Several months later, Geng's scientists kill the animals and remove their hearts to examine the results. Adult stem cells so far have done a better job patching things up than embryonic cells. Despite Geng's ability to control the embryonic cells in the early stages, they often revolt once injected into the mice and form cancerlike tumors. Geng's opponents, it seems for the moment, are correct.

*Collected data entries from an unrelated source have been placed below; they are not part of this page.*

-- ==== Sys2Proof/Laws/FieldMath.lean ====
section
/-! SUPPORT. Laws/FieldMath.lean: what the field operations compute, as integers mod p. -/

namespace Sys2Proof.Machine

theorem p_pos : (0 : Int) < (p : Int) := by decide
theorem p_lt : p < 2 ^ 256 := by decide

/-- `modp` denotes the integer's residue. -/
theorem modp_int (n : Int) : int (modp n) = n % (p : Int) := by
  have h0 : 0 ≤ n % (p : Int) := Int.emod_nonneg _ (by decide)
  have h1 : n % (p : Int) < (p : Int) := Int.emod_lt_of_pos _ p_pos
  have h2 : (n % (p : Int)).toNat < 2 ^ 256 := by have := p_lt; omega
  simp only [int, modp, BitVec.toNat_ofNat, Nat.mod_eq_of_lt h2]
  omega

/-- Every `modp` is canonical (R11, R140). -/
theorem modp_lt (n : Int) : (modp n).toNat < p := by
  have h := modp_int n
  have h1 : n % (p : Int) < (p : Int) := Int.emod_lt_of_pos _ p_pos
  simp only [int] at h
  omega

/-- Integers with the same residue give the same value. -/
theorem modp_congr {m n : Int} (h : m % (p : Int) = n % (p : Int)) : modp m = modp n := by
  simp only [modp, h]

@[simp] theorem add_int (a b : Key) : int (add a b) = (int a + int b) % (p : Int) := modp_int _
@[simp] theorem sub_int (a b : Key) : int (sub a b) = (int a - int b) % (p : Int) := modp_int _
@[simp] theorem mul_int (a b : Key) : int (mul a b) = (int a * int b) % (p : Int) := modp_int _
@[simp] theorem sqr_int (a : Key) : int (sqr a) = (int a * int a) % (p : Int) := modp_int _
@[simp] theorem muls_int (a : Key) : int (muls a) = (int a * (a24 : Int)) % (p : Int) := modp_int _

/-- Square-and-multiply computes the power. -/
theorem powMod_eq (m : Nat) : ∀ bits b e, e < 2 ^ bits → powMod m bits b e = b ^ e % m
  | 0, b, e, h => by
    have : e = 0 := by simpa using h
    simp [powMod, this]
  | bits + 1, b, e, h => by
    have he : e / 2 < 2 ^ bits := by rw [Nat.pow_succ] at h; omega
    have ih := powMod_eq m bits (b * b % m) (e / 2) he
    have hsq : (b * b % m) ^ (e / 2) % m = b ^ (2 * (e / 2)) % m := by
      rw [← Nat.pow_mod, pow_mul, pow_two]
    unfold powMod
    split
    · next hodd =>
      have e2 : e = 2 * (e / 2) + 1 := by omega
      rw [ih, hsq]
      conv_rhs => rw [e2, pow_succ, mul_comm]
      rw [Nat.mul_mod_mod]
    · next heven =>
      have e2 : e = 2 * (e / 2) := by omega
      rw [ih, hsq, ← e2]

/-- FINV's value is Fermat's power (R150). -/
theorem inv_toNat (a : Key) : (inv a).toNat = a.toNat ^ (p - 2) % p := by
  have h := powMod_eq p 255 a.toNat (p - 2) (by decide)
  have hlt : a.toNat ^ (p - 2) % p < p := Nat.mod_lt _ (by decide)
  have : a.toNat ^ (p - 2) % p < 2 ^ 256 := lt_trans hlt p_lt
  rw [inv, h, BitVec.toNat_ofNat, Nat.mod_eq_of_lt this]

end Sys2Proof.Machine
end

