/-- Settles O47, for every byte and bit number. -/
theorem accessorUnitsNest : Obligations.AccessorUnitsNest := fun x =>
  ⟨fun b _ => keyByte_eq_extract_keyWord x b, fun i _ => keyBit_eq_getLsbD_keyByte x i⟩

end Sys2Proof.Machine
end

section
/-! Runs from a legal state: a bound on the steps, the invariant along them, and the end (70 R362, R371). -/

namespace Sys2Proof.Machine

variable {s t u : State}

theorem run_succ_of_step (h : step s = .next u) (k : Nat) :
    Host.Core.run Sys2Proof.core (k + 1) s = Host.Core.run Sys2Proof.core k u := by
  have hs : Host.Core.step Sys2Proof.core s = .next u := h
  simp only [Host.Core.run, hs]

theorem exists_step_of_run_succ {k : Nat} (h : Host.Core.run Sys2Proof.core (k + 1) s = .next t) :
    ∃ u, step s = .next u ∧ Host.Core.run Sys2Proof.core k u = .next t := by
  cases hs : step s with
  | next u => exact ⟨u, rfl, run_succ_of_step hs k ▸ h⟩
  | fault r => cases r
  | refused r =>
    have hs : Host.Core.step Sys2Proof.core s = .refused r := hs
    simp only [Host.Core.run, hs] at h
    cases h

theorem run_add {j : Nat} (h : Host.Core.run Sys2Proof.core j s = .next t) (k : Nat) :
    Host.Core.run Sys2Proof.core (j + k) s = Host.Core.run Sys2Proof.core k t := by
  induction j generalizing s with
  | zero =>
    cases h
    rw [Nat.zero_add]
  | succ j ih =>
    obtain ⟨u, hstep, hrun⟩ := exists_step_of_run_succ h
    rw [Nat.add_right_comm, run_succ_of_step hstep, ih hrun]

theorem run_of_step_self (h : step t = .next t) (k : Nat) : Host.Core.run Sys2Proof.core k t = .next t := by
  induction k with
  | zero => rfl
  | succ k ih => rw [run_succ_of_step h, ih]

theorem State.Inv.of_run {k : Nat} (h : s.Inv) (hrun : Host.Core.run Sys2Proof.core k s = .next t) : t.Inv := by
  induction k generalizing s with
  | zero =>
    cases hrun
    exact h
  | succ k ih =>
    obtain ⟨u, hstep, hrun⟩ := exists_step_of_run_succ hrun
    exact ih (h.of_stepOver (stepOver_default ▸ hstep)) hrun

theorem State.Inv.pend_of_idle (h : s.Inv) (hb : s.busy = false) : s.pend = none :=
  Option.isNone_iff_eq_none.1 (by rw [← Option.not_isSome, ← h.busy_pend, hb]; rfl)

theorem State.Inv.pend_of_busy (h : s.Inv) (hb : s.busy = true) : ∃ i, s.pend = some i ∧ i.wellFormed = true := by
  obtain ⟨i, hi⟩ := Option.isSome_iff_exists.1 (h.busy_pend.symm.trans hb)
  exact ⟨i, hi, by simpa [hi] using h.pend_wellFormed⟩

/-- At the end of a run a step changes nothing. -/
theorem step_of_ended (h : t.Inv) (hend : t.ended) : step t = .next t := by
  obtain ⟨hagenda, hbusy⟩ := hend
  simp [step_nil hagenda, State.complete, h.pend_of_idle hbusy]

/-- t is reached from s in at most n steps. -/
def Reaches (n : Nat) (s t : State) : Prop := ∃ k, k ≤ n ∧ Host.Core.run Sys2Proof.core k s = .next t

theorem Reaches.refl (s : State) : Reaches 0 s s := ⟨0, le_rfl, rfl⟩

theorem Reaches.of_step (h : step s = .next t) : Reaches 1 s t := ⟨1, le_rfl, run_succ_of_step h 0⟩

theorem Reaches.trans {m n : Nat} (h : Reaches m s t) (h' : Reaches n t u) : Reaches (m + n) s u := by
  obtain ⟨j, hj, hjrun⟩ := h
  obtain ⟨k, hk, hkrun⟩ := h'
  exact ⟨j + k, Nat.add_le_add hj hk, (run_add hjrun k).trans hkrun⟩

theorem Reaches.mono {m n : Nat} (h : Reaches m s t) (hmn : m ≤ n) : Reaches n s t := by
  obtain ⟨k, hk, hrun⟩ := h
  exact ⟨k, hk.trans hmn, hrun⟩

theorem Reaches.inv {n : Nat} (h : Reaches n s t) (hs : s.Inv) : t.Inv := by
  obtain ⟨k, -, hrun⟩ := h
  exact hs.of_run hrun

/-- A run that reaches its end stays there. -/
theorem Reaches.run_of_ended {n : Nat} (h : Reaches n s t) (ht : t.Inv) (hend : t.ended) {m : Nat} (hm : n ≤ m) :
    Host.Core.run Sys2Proof.core m s = .next t := by
  obtain ⟨k, hk, hrun⟩ := h
  obtain ⟨d, rfl⟩ := Nat.exists_eq_add_of_le (hk.trans hm)
  rw [run_add hrun, run_of_step_self (step_of_ended ht hend)]

/-! ### The events of an agenda, taken one after another -/

/-- With these events next, a legal block takes them all, in at most n steps, and Q holds then. -/
def State.PlaysIn (s : State) (n : Nat) (evs : List Event) (Q : State → Prop) : Prop :=
  ∀ rest, s.Inv → s.agenda = evs ++ rest → ∃ t, Reaches n s t ∧ t.agenda = rest ∧ Q t

/-- With these events next, a legal block takes them all, in at most as many steps as they weigh, and Q holds then. -/
def State.Plays (s : State) (evs : List Event) (Q : State → Prop) : Prop :=
  s.PlaysIn (evs.map Event.weight).sum evs Q

section
variable {m n : Nat} {evs evs' : List Event} {Q R : State → Prop}

theorem State.PlaysIn.nil (h : Q s) : s.PlaysIn 0 [] Q := fun _ _ ha => ⟨s, .refl s, ha, h⟩

theorem State.PlaysIn.append (h : s.PlaysIn m evs R) (h' : ∀ t, R t → t.PlaysIn n evs' Q) :
    s.PlaysIn (m + n) (evs ++ evs') Q := by
  intro rest hs ha
  obtain ⟨t, hst, hat, hR⟩ := h (evs' ++ rest) hs (by rw [ha, List.append_assoc])
  obtain ⟨u, htu, hau, hQ⟩ := h' t hR rest (hst.inv hs) hat
  exact ⟨u, hst.trans htu, hau, hQ⟩

theorem State.PlaysIn.mono (h : s.PlaysIn m evs R) (hmn : m ≤ n) (h' : ∀ t, R t → Q t) : s.PlaysIn n evs Q := by
  intro rest hs ha
  obtain ⟨t, hst, hat, hR⟩ := h rest hs ha
  exact ⟨t, hst.mono hmn, hat, h' t hR⟩

/-- An event that happens and puts further events before the rest of the agenda. -/
theorem State.PlaysIn.event {e : Event} (h : s.Inv → ∀ rest, ∃ t,
    ({ s with agenda := rest } : State).happen exec e = .next t ∧ t.agenda = evs ++ rest ∧ t.PlaysIn n evs Q) :
    s.PlaysIn (1 + n) [e] Q := by
  intro rest hs ha
  obtain ⟨t, hstep, hat, hplays⟩ := h hs rest
  have hst : Reaches 1 s t := .of_step ((step_cons ha).trans hstep)
  obtain ⟨u, htu, hau, hQ⟩ := hplays rest (hst.inv hs) hat
  exact ⟨u, hst.trans htu, hau, hQ⟩

theorem State.Plays.append (h : s.Plays evs R) (h' : ∀ t, R t → t.Plays evs' Q) : s.Plays (evs ++ evs') Q := by
  rw [State.Plays, List.map_append, List.sum_append]
  exact PlaysIn.append h h'

theorem State.Plays.mono (h : s.Plays evs R) (h' : ∀ t, R t → Q t) : s.Plays evs Q := PlaysIn.mono h le_rfl h'

/-- Events that come word by word, by what holds before each word. -/
theorem State.Plays.flatMap_range {body : Nat → List Event} {I : Nat → State → Prop}
    (hbody : ∀ w, w < n → ∀ t, I w t → t.Plays (body w) (I (w + 1))) (h : I 0 s) :
    s.Plays ((List.range n).flatMap body) (I n) := by
  induction n with
  | zero => exact .nil h
  | succ n ih =>
    rw [List.range_succ, List.flatMap_append, List.flatMap_singleton]
    exact (ih fun w hw => hbody w (hw.trans n.lt_succ_self)).append (hbody n n.lt_succ_self)

/-- A host transaction that leaves the agenda as it is. -/
theorem plays_bus {a : BusAccess} (h : ∀ rest, (({ s with agenda := rest } : State).busAccess a).agenda = rest ∧
    Q (({ s with agenda := rest } : State).busAccess a)) : s.Plays [.bus a] Q :=
  .event (evs := []) fun _ rest => ⟨_, rfl, (h rest).1, .nil (h rest).2⟩

/-- A run whose agenda is played to an idle block ends there. -/
theorem State.Plays.run (h : s.Plays s.agenda Q) (hs : s.Inv) (hidle : ∀ t, Q t → t.busy = false) :
    ∃ t, Host.Core.run Sys2Proof.core s.stepsToEnd s = .next t ∧ t.ended ∧ Q t := by
  obtain ⟨t, hst, hat, hQ⟩ := h [] hs (List.append_nil _).symm
  exact ⟨t, hst.run_of_ended (hst.inv hs) ⟨hat, hidle t hQ⟩ (Nat.le_succ _), ⟨hat, hidle t hQ⟩, hQ⟩

end

end Sys2Proof.Machine
end

section
/-! WAITIDLE (30_encoding.md R110): however the polls meet the pending command, the block is idle afterwards, the
command has completed, and the host has read STATUS alone. -/

namespace Sys2Proof.Machine

/-- What the host has read at DATA, oldest first. -/
def State.dataReads (s : State) : List (Offset × Word) := s.reads.filter (fun e => e.1 == 0x10)

/-- From s to t the host has polled STATUS at most: neither the block's results nor what was read at DATA differ. -/
structure Polled (s t : State) : Prop extends BodyHeld s t where
  dataReads : t.dataReads = s.dataReads

/-- From s to t the pending command, if any, has completed, and the host has polled STATUS at most. -/
inductive Waited (s t : State) : Prop where
  | idle (hb : s.busy = false) (h : Polled s t)
  | completed {i : Instr} {u v : State} (hb : s.busy = true) (hp : s.pend = some i) (h : Polled s u)
      (hexec : exec i u = .next v) (h' : Polled v t)

section
variable {s t u : State}

theorem Polled.trans (h : Polled s t) (h' : Polled t u) : Polled s u where
  K := h'.K.trans h.K
  data := h'.data.trans h.data
  flag := h'.flag.trans h.flag
  cmpr := h'.cmpr.trans h.cmpr
  pend := h'.pend.trans h.pend
  busy := h'.busy.trans h.busy
  dataReads := h'.dataReads.trans h.dataReads

theorem Polled.of_agenda (s : State) (rest : List Event) : Polled s { s with agenda := rest } := by
  constructor
  · constructor <;> rfl
  · rfl

theorem Polled.readK (h : Polled s t) (r : KReg) : t.readK r = s.readK r := by
  simp only [State.readK, h.K]

theorem Polled.pollStatus (s : State) (polls : Nat) : Polled s (s.pollStatus polls) where
  toBodyHeld := .pollStatus s polls
  dataReads := by
    obtain ⟨agenda, heq⟩ := pollStatus_cases s polls
    simp [heq, State.dataReads]

/-! A command's completion leaves the block idle; of the outside world it changes nothing. -/

section
variable {i : Instr} (h : exec i s = .next t)
include h

theorem exec_busy : t.busy = false := by
  obtain ⟨K, data, flag, cmpr, rfl⟩ := exec_next h
  rfl

theorem exec_agenda : t.agenda = s.agenda := by
  obtain ⟨K, data, flag, cmpr, rfl⟩ := exec_next h
  rfl
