-- ==== Sys2Proof/Word.lean ====
section
/-! DEFINITION. Words and bytes (00_scope.md R8, R13: `XLEN` = 32, bit 0 least significant, unsigned). -/

namespace Sys2Proof

/-- One register word or bus address: `XLEN` = 32 bits (R8 `XLEN`, R13, R83). -/
abbrev Word := BitVec 32

/-- One data byte, or an 8-bit pin mask with bit `i` = pin `i` (R34, R117). -/
abbrev Byte := BitVec 8

end Sys2Proof
end

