-- ==== Sys2Proof/Machine/GpioPort.lean ====
section
/-! DEFINITION. The operation family GpioPort (42_gpio_port.md R170 to R177). -/

namespace Sys2Proof.Machine

/-- Address of a port register. -/
def gpioAddr (c : Config) (p : Nat) (r : GpioReg) : Word := addrOf c.layout (.gpio p r)

/-- `1 << lo(P[p])`; 0 for a port that does not exist, which the range check has turned away. -/
def portGateBit (c : Config) (p : Nat) : Word :=
  match c.layout.gatePort[p]? with
  | some f => fieldBit f
  | none => 0#32

/-- `GATE_GPIO.P[p] <- 1` (R171). -/
def enablePortSteps (c : Config) (p : Nat) : List Micro :=
  [.inRange [p] [], .modify (addrOf c.layout .gateGpio) (portGateBit c p) 0#32]

/-- The key write and the commit update (R173), after which the view of the port says so (R43). -/
def unlockSteps (c : Config) (p : Nat) (pinMask : Byte) : List Micro :=
  [.write (gpioAddr c p .lock) c.unlockKey, .modify (gpioAddr c p .cr) (byteWord pinMask) 0#32,
   .noteUnlock p]

/-- The routing micro-steps (R174). -/
def routeSteps (c : Config) (p : Nat) (pinMask : Byte) (altCodes : Word) : List Micro :=
  [.modify (gpioAddr c p .afsel) (byteWord pinMask) 0#32,
   .modify (gpioAddr c p .pctl) (altCodes &&& nibbleMask pinMask) (nibbleMask pinMask)]

/-- The digital-enable micro-step (R175). -/
def digitalSteps (c : Config) (p : Nat) (pinMask : Byte) : List Micro :=
  [.modify (gpioAddr c p .den) (byteWord pinMask) 0#32]

/-- The micro-steps of `CONFIGURE_PINS` after its range check (R172). -/
def configurePinsSteps (c : Config) (p : Nat) (pinMask : Byte) (altCodes : Word) (makeDigital commitUnlock : Bool) :
    List Micro :=
  (if commitUnlock then unlockSteps c p pinMask else []) ++ routeSteps c p pinMask altCodes ++
    (if makeDigital then digitalSteps c p pinMask else [])

/-- `ENABLE_PORT` (R171). -/
def execEnablePort (port : Nat) (s : State) : Host.Outcome State Fault Refusal :=
  runCommand (enablePortSteps s.config port) s

/-- `CONFIGURE_PINS` (R172). -/
def execConfigurePins (port : Nat) (pinMask : Byte) (altCodes : Word) (makeDigital commitUnlock : Bool) (s : State) :
    Host.Outcome State Fault Refusal :=
  runCommand (.inRange [port] [] :: configurePinsSteps s.config port pinMask altCodes makeDigital commitUnlock) s

/-- `DRIVE_MASK[p]` as a word (R8, R176). -/
def driveMaskWord (c : Config) (p : Nat) : Word := byteWord (c.driveMask.getD p 0)

/-- `DRIVE_PINS` (R176). -/
def execDrivePins (port : Nat) (value : Byte) (s : State) : Host.Outcome State Fault Refusal :=
  runCommand
    [.inRange [port] [],
     .modify (gpioAddr s.config port .data) (byteWord value &&& driveMaskWord s.config port) (driveMaskWord s.config port)] s

end Sys2Proof.Machine
end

But Geng thinks he can overcome this hurdle. Research on embryonic cells is incredibly young -- they were only discovered in 1998 -- while adult stem cells have been studied for decades. Given more time, he says, he will be able to develop "molecular manipulation pathways" to guide the cells' development. "Using these techniques," he says, "we can selectively change these cells into heart muscle cells or vascular cells -- so-called tissue-specific development."
To Geng's credit, some of the shortcomings in his embryonic stem cell work are due less to science than to a lack of political support. Geng's embryonic cells come by necessity from one of the lines preapproved by President Bush, but those cells don't differentiate into heart cells as well as newer, unfunded lines of cells. All of the Bush-approved cells are also contaminated with mouse viruses and thus can't be used in clinical trials in humans.
"We need better stem cells," Geng says. "I hope that the Texas government can provide us with some funding for this."
Geng suspects that adult stem cells ultimately will face firmer limitations. So far, they've just been made to differentiate into only a small range of cell and tissue types, which means that researchers who want to grow a kidney from scratch or cure diabetes, for instance, might not be able to use them. And though adult stem cells work in patients such as Pavelko, they don't work in all patients, especially older ones, who lack enough stem cells in their bone marrow to harvest for treatments.